## Problem Description
Imagine being hungry in an unfamiliar part of town and getting restaurant recommendations served up, based on your personal preferences, at just the right moment. The recommendation comes with an attached discount from your credit card provider for a local place around the corner!

Right now, Elo, one of the largest payment brands in Brazil, has built partnerships with merchants in order to offer promotions or discounts to cardholders. But do these promotions work for either the consumer or the merchant? Do customers enjoy their experience? Do merchants see repeat business? Personalization is key.



In [None]:
from IPython.display import Image
from IPython.core.display import HTML 
Image(url= "https://storage.googleapis.com/kaggle-competitions/kaggle/10445/logos/thumb76_76.png?t=2018-10-24-17-14-05")

Elo has built machine learning models to understand the most important aspects and preferences in their customers’ lifecycle, from food to shopping. But so far none of them is specifically tailored for an individual or profile.

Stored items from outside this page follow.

/-- What engine instructions in progress share with an access that is none of theirs ends unspecified, or is read so (R350,
R421). -/
def State.meetEngines (s : State) (ck : Nat) (t : Touch) : State :=
  let c := s.core ck
  let hit (e : MxEntry) : MxEntry := e.race (e.touch.meets t)
  ((s.setCore ck { c with mq := c.mq.map hit, loop := c.loop.map hit, port := c.port.map hit
                          sq := c.sq.map (fun g => g.race (g.touch.meets t)) }).blurPort ck t).blurSgo ck t

/-- What of an entry races with saves, loads and joins in progress, and the state in which their part is marked. -/
def State.meetOthers (s : State) (ck : Nat) (t : Touch) : State := (s.meetRecords ck t).meetJoins ck t

/-- An entry enters a core's matrix queue, and every race with it is marked (R270, R297). -/
def State.enqueueMx (s : State) (ck : Nat) (e : MxEntry) : State :=
  let c := s.core ck
  let t := e.touch
  let fresh := c.unseen.filter (fun u => !u.seenBy e.ser true)
  let hit (p : MxEntry) : MxEntry := if p.isLoop && !e.isLoop && e.op != 7 then p.race (p.touch.meets t) else p
  let hitSig (g : SigEntry) : SigEntry := g.race (g.touch.meets t)
  let mine := c.mxOpen.flatMap (fun p => t.meets (e.after p.isLoop p.touch)) ++ c.sigOpen.flatMap (fun g => t.meets g.touch) ++
    fresh.flatMap (fun u => t.meets (if u.sig then u.touch else e.after u.loop u.touch)) ++ t.meets (s.othersWrite ck)
  let done := (fresh.filter (fun u => onLines u.touch.lines (linesOfAll t.images))).flatMap (fun u => u.touch.writes)
  let old := c.stale.filter (fun r => onLines t.lines (linesOf r.1 r.2.length))
  ((((s.setCore ck { c with mq := c.mq.map hit ++ [{ e.race mine with old := old }], loop := c.loop.map hit
                            sq := c.sq.map hitSig }).blurSgo ck t).meetOthers ck t).blurAreas ck done)

/-- An entry enters a core's signature queue, and every race with it is marked (R297). -/
def State.enqueueSig (s : State) (ck : Nat) (g : SigEntry) : State :=
  let c := s.core ck
  let t := g.touch
  let fresh := c.unseen.filter (fun u => !u.sig && !u.seenBy g.ser g.coll.isNone)
  let hit (e : MxEntry) : MxEntry := e.race (e.touch.meets t)
  let mine := c.mxOpen.flatMap (fun e => t.meets e.touch) ++ fresh.flatMap (fun u => t.meets u.touch) ++
    (if g.coll.isSome then [] else t.meets (s.othersWrite ck))
  let old := c.stale.filter (fun r => onLines t.lines (linesOf r.1 r.2.length))
  let s := (s.setCore ck { c with sq := c.sq ++ [{ g.race mine with old := old }], mq := c.mq.map hit, loop := c.loop.map hit
                                  port := c.port.map hit }).blurPort ck t
  if g.coll.isSome then s else s.meetOthers ck t

/-- Whether nothing of a core's engines is unfinished or unobserved. -/
def Core.enginesIdle (c : Core) : Bool := c.mxOpen.isEmpty && c.sq.isEmpty && c.unseen.isEmpty

/-- The pieces of a scratchpad range that lie on lines that are present, with the bytes that stand there. -/
def State.presentBytes (s : State) (ck lo n : Nat) : List (Nat × List Byte) :=
  ((linesOf lo n).filter (FMap.look (s.core ck).tagV true)).map (fun k =>
    let a := max lo (256 * k)
    (a, s.spRead ck a (min (lo + n) (256 * k + 256) - a)))

/-- What was there before a bundle's store is kept until an `opfence` (R55), where the core has tiles, so that an engine may
read it. -/
def State.keepOld (s : State) (ck lo n : Nat) : State :=
  if (s.core ck).tiles = 0 then s
  else s.setCore ck { s.core ck with stale := s.presentBytes ck lo n ++ (s.core ck).stale }

/-- A bundle stores to some lines that are present, or changes their tags: what engine instructions that read them touch
ends unspecified, and so does the image of an `mx.store` there. A line that is absent is held from them by its tag
(R269). `own`: the bundle with that serial number is of the core. -/
def State.touchLines (s : State) (ser : Nat) (own : Bool) (ck lo n : Nat) : State :=
  let c := s.core ck
  if c.enginesIdle then s
  else
    let lines := (linesOf lo n).filter (FMap.look c.tagV true)
    let bad (t : Touch) : List Area := if onLines t.lines lines || onLines t.images lines then t.all else []
    let hit (e : MxEntry) : MxEntry := e.race (bad e.touch)
    let hitSig (g : SigEntry) : SigEntry := g.race (bad g.touch)
    let done := (c.unseen.filter (fun u => !u.seenBy ser own && onLines u.touch.lines lines)).flatMap (fun u => u.touch.writes)
    (s.setCore ck { c with mq := c.mq.map hit, loop := c.loop.map hit, port := c.port.map hit, sq := c.sq.map hitSig }).blurAreas ck done

/-- A bundle's bytes come to a core's scratchpad. -/
def State.storeLines (s : State) (ser : Nat) (own : Bool) (ck lo n : Nat) : State := (s.keepOld ck lo n).touchLines ser own ck lo n

/-- A target takes a bundle's bytes: those of a pool touch lines. -/
def State.touchTarget (s : State) (o : Op) (t : Target) (n : Nat) : State :=
  match t with
  | .sp ck x => s.storeLines o.ser (coreOfBundle o.bk == ck) ck x n
  | _ => s

/-- A completed entry that names a barrier owes its engine arrival (R207, R271): ENGINE_ARRIVAL makes it. -/
def State.mxArrive (s : State) (ck : Nat) (e : MxEntry) : State :=
  match e.bar with
  | none => s
  | some (k, p) =>
    { s.setCore ck { s.core ck with unseen := (s.core ck).unseen ++
        [{ touch := e.touch, bar := k, phase := p, loop := e.isLoop, ser := e.ser }] } with
      ops := s.ops ++ [{ e.asOp with fin := .arrive k p }] }

/-- The areas that an instruction writes and that race end unspecified (R270). -/
def State.blurRaced (s : State) (ck : Nat) (t : Touch) (l : List Area) : State :=
  s.blurAreas ck (l.filter (fun a => t.writes.any (fun b => b.tile == a.tile)))

end Sys2Proof.Machine
end

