/-- Change every element of level k; the flags go to the tile that holds it, and its L becomes the window. -/
def State.mapLevel (s : State) (ck : Nat) (x : SigDesc) (k : Nat) (f : Nat → Slot → Slot) : State :=
  (List.range (x.size k)).foldl (fun s e =>
    let tile := x.tileOf k e
    let n := s.sigElem ck x k e
    let y := f e { slotAt ((s.core ck).status tile) n with l := x.win k }
    (if y.n = n then s else s.setElem ck tile (e % 4096 / 64) (e % 64) y.n).setTileStatus ck tile y.status) s

/-- Every contribution of a list enters a slot. -/
def Slot.addAll (x : Slot) (l : List FVal) : Slot := l.foldl Slot.add x

/-! ### The arithmetic (R284 to R287) -/

/-- rf(x): the rounding to f32, nearest even (R284). -/
def rf (v : FVal) : FVal := fmtF32.decode (fmtF32.round 1 v).1

/-- rf(±1/n). -/
def rfInverse (neg : Bool) (n : Nat) : FVal := fmtF32.decode (fmtF32.roundFrac 1 neg 1 n 0).1

/-- The exact product of two values. -/
def times (a b : FVal) : FVal := (mulVal a b).1

/-- The terms of element e of a level-k array from the products of level k - i and level i arrays, i from 1 to k - 1:
the left factor's word is the more significant part (R282, R285). -/
def crossTerms (d k e : Nat) (left right : Nat → List FVal) : List FVal :=
  (List.range' 1 (k - 1)).map (fun i =>
    times ((left (k - i)).getD (e / d ^ i) .nan) ((right i).getD (e % d ^ i) .nan))

/-- The array of a level from a function. -/
def tabulate (f : Nat → List FVal) (n : Nat) : List (List FVal) := (List.range (n + 1)).map f

/-- The arrays P[1] to P[N] of `sig.step`, P[0] empty (R285). -/
def stepArrays (d : Nat) (delta : List FVal) (n : Nat) : List (List FVal) :=
  match n with
  | 0 => [[]]
  | 1 => [[], delta]
  | m + 1 =>
    let ps := stepArrays d delta m
    let c := rfInverse false (m + 1)
    ps ++ [(ps.getD m []).flatMap (fun p => delta.map (fun x => rf (times (rf (times p x)) c)))]

/-- `sig.step` (R285). -/
def State.sigStep (s : State) (ck : Nat) (x : SigDesc) (l0 : Bool) (delta : List FVal) : State :=
  let ps := stepArrays x.dim delta x.n
  let old := tabulate (fun k => (s.sigLevel ck x k).map rf) x.n
  x.levels.foldl (fun s k => s.mapLevel ck x k (fun e y =>
    y.addAll ((if l0 then [(ps.getD k []).getD e .nan] else []) ++
      crossTerms x.dim k e (fun i => old.getD i []) (fun i => ps.getD i [])))) s

/-- `sig.join` and `sig.joinl` (R286): X becomes X ⊗ Y, or Y ⊗ X where `flip` says so. -/
def State.sigJoin (s : State) (ck : Nat) (x y : SigDesc) (x0 y0 flip : Bool) : State :=
  let xs := tabulate (fun k => (s.sigLevel ck x k).map rf) x.n
  let ys := tabulate (fun k => (s.sigLevel ck y k).map rf) x.n
  let exact := tabulate (fun k => s.sigLevel ck y k) x.n
  let u := if flip then ys else xs
  let v := if flip then xs else ys
  x.levels.foldl (fun s k => s.mapLevel ck x k (fun e z =>
    let z := if y0 then z else { z with n := 0 }
    z.addAll ((if x0 then [(exact.getD k []).getD e .nan] else []) ++
      crossTerms x.dim k e (fun i => u.getD i []) (fun i => v.getD i [])))) s

/-- The exact sum of values, rounded once. -/
def sumRounded (l : List FVal) : FVal := rf (l.foldl (fun a v => (addVal 1 a v).1) (.fin false 0 0))

/-- The arrays R[n] of `sig.log` for one n from those of n - 1 and of 1, by level (R287). -/
def logArrays (d depth n : Nat) (prev one : List (List FVal)) : List (List FVal) :=
  tabulate (fun k => if k < n then [] else
    (List.range (d ^ k)).map (fun e =>
      sumRounded ((List.range' (n - 1) (k - (n - 1))).map (fun i =>
        times ((prev.getD i []).getD (e / d ^ (k - i)) .nan) ((one.getD (k - i) []).getD (e % d ^ (k - i)) .nan))))) depth

/-- R[2] to R[depth], each after the one before. -/
def logTower (d depth n fuel : Nat) (prev one : List (List FVal)) : List (List (List FVal)) :=
  match fuel with
  | 0 => []
  | f + 1 => let r := logArrays d depth n prev one
    r :: logTower d depth (n + 1) f r one

/-- `sig.log` (R287). -/
def State.sigLog (s : State) (ck : Nat) (x : SigDesc) : State :=
  let one := tabulate (fun k => (s.sigLevel ck x k).map rf) x.n
  let rs := logTower x.dim x.n 2 (x.n - 1) one one
  x.levels.foldl (fun s k => s.mapLevel ck x k (fun e y =>
    y.addAll ((List.range' 2 (k - 1)).map (fun n =>
      times (rfInverse (n % 2 == 0) n) (((rs.getD (n - 2) []).getD k []).getD e .nan))))) s

/-- `sig.one` (R293). -/
def State.sigOne (s : State) (ck : Nat) (x : SigDesc) : State :=
  x.levels.foldl (fun s k => (List.range (x.group k)).foldl (fun s g =>
    s.zeroTile ck (x.start k + g) (x.win k)) s) s

/-- The word of `sig.stat` (R291); L0 stands in bit 3. -/
def State.sigStatus (s : State) (ck : Nat) (x : SigDesc) (l0 : Bool) : DWord :=
  let flag (b : Nat) : Bool := x.tileList.any (fun t => ((s.core ck).status t).getLsbD b)
  BitVec.ofNat 64 (x.base * 2 ^ 24 + x.n * 2 ^ 20 + x.dim * 2 ^ 13 + x.tiles * 2 ^ 7 + bit l0 * 8 +
    bit (flag 18) * 4 + bit (flag 17) * 2 + bit (flag 16))

/-- What `sig.stat` gives: flags of tiles that race are free (R297). -/
def State.sigStatusOf (s : State) (ck : Nat) (e : SigEntry) (l0 : Bool) : DWord :=
  let w := s.sigStatus ck e.dx l0
  if e.raced.isEmpty then w else (w &&& ~~~7) ||| (Config.freeStatus (s.tick * 64 + 63) &&& 7)

/-! ### The queue (R296) -/

/-- An entry as an operation that reports. -/
def SigEntry.asOp (e : SigEntry) : Op :=
  { id := e.opId, bk := e.bk, ser := e.ser, cls := 10, opn := e.op, flag := none, upc := e.upc, ex := e.ex }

This is where you come in.

In this competition, Kagglers will develop algorithms to identify and serve the most relevant opportunities to individuals, by uncovering signal in customer loyalty. Your input will improve customers’ lives and help Elo reduce unwanted campaigns, to create the right experience for customers.

### What am I predicting?
You are predicting a loyalty score for each card_id represented in test.csv and sample_submission.csv.

In [None]:
# This Python 3 environment comes with many helpful analytics libraries installed
# It is defined by the kaggle/python docker image: https://github.com/kaggle/docker-python
# For example, here's several helpful packages to load in 

import numpy as np # linear algebra
import pandas as pd # data processing, CSV file I/O (e.g. pd.read_csv)

# Input data files are available in the "../input/" directory.
# For example, running this (by clicking run or pressing Shift+Enter) will list the files in the input directory

import os
print(os.listdir("../input"))

# Any results you write to the current directory are saved as output.

In [None]:
import matplotlib.pyplot as plt
plt.rcParams['figure.figsize'] = (20,10)
import seaborn as sns
from scipy.stats import norm
import warnings
warnings.filterwarnings('ignore')

### Importing the Dataset

In [None]:
train = pd.read_csv('../input/train.csv')
test = pd.read_csv('../input/test.csv')
merchants = pd.read_csv('../input/merchants.csv')
hist_tran = pd.read_csv('../input/historical_transactions.csv')
new_merc_tran = pd.read_csv('../input/new_merchant_transactions.csv')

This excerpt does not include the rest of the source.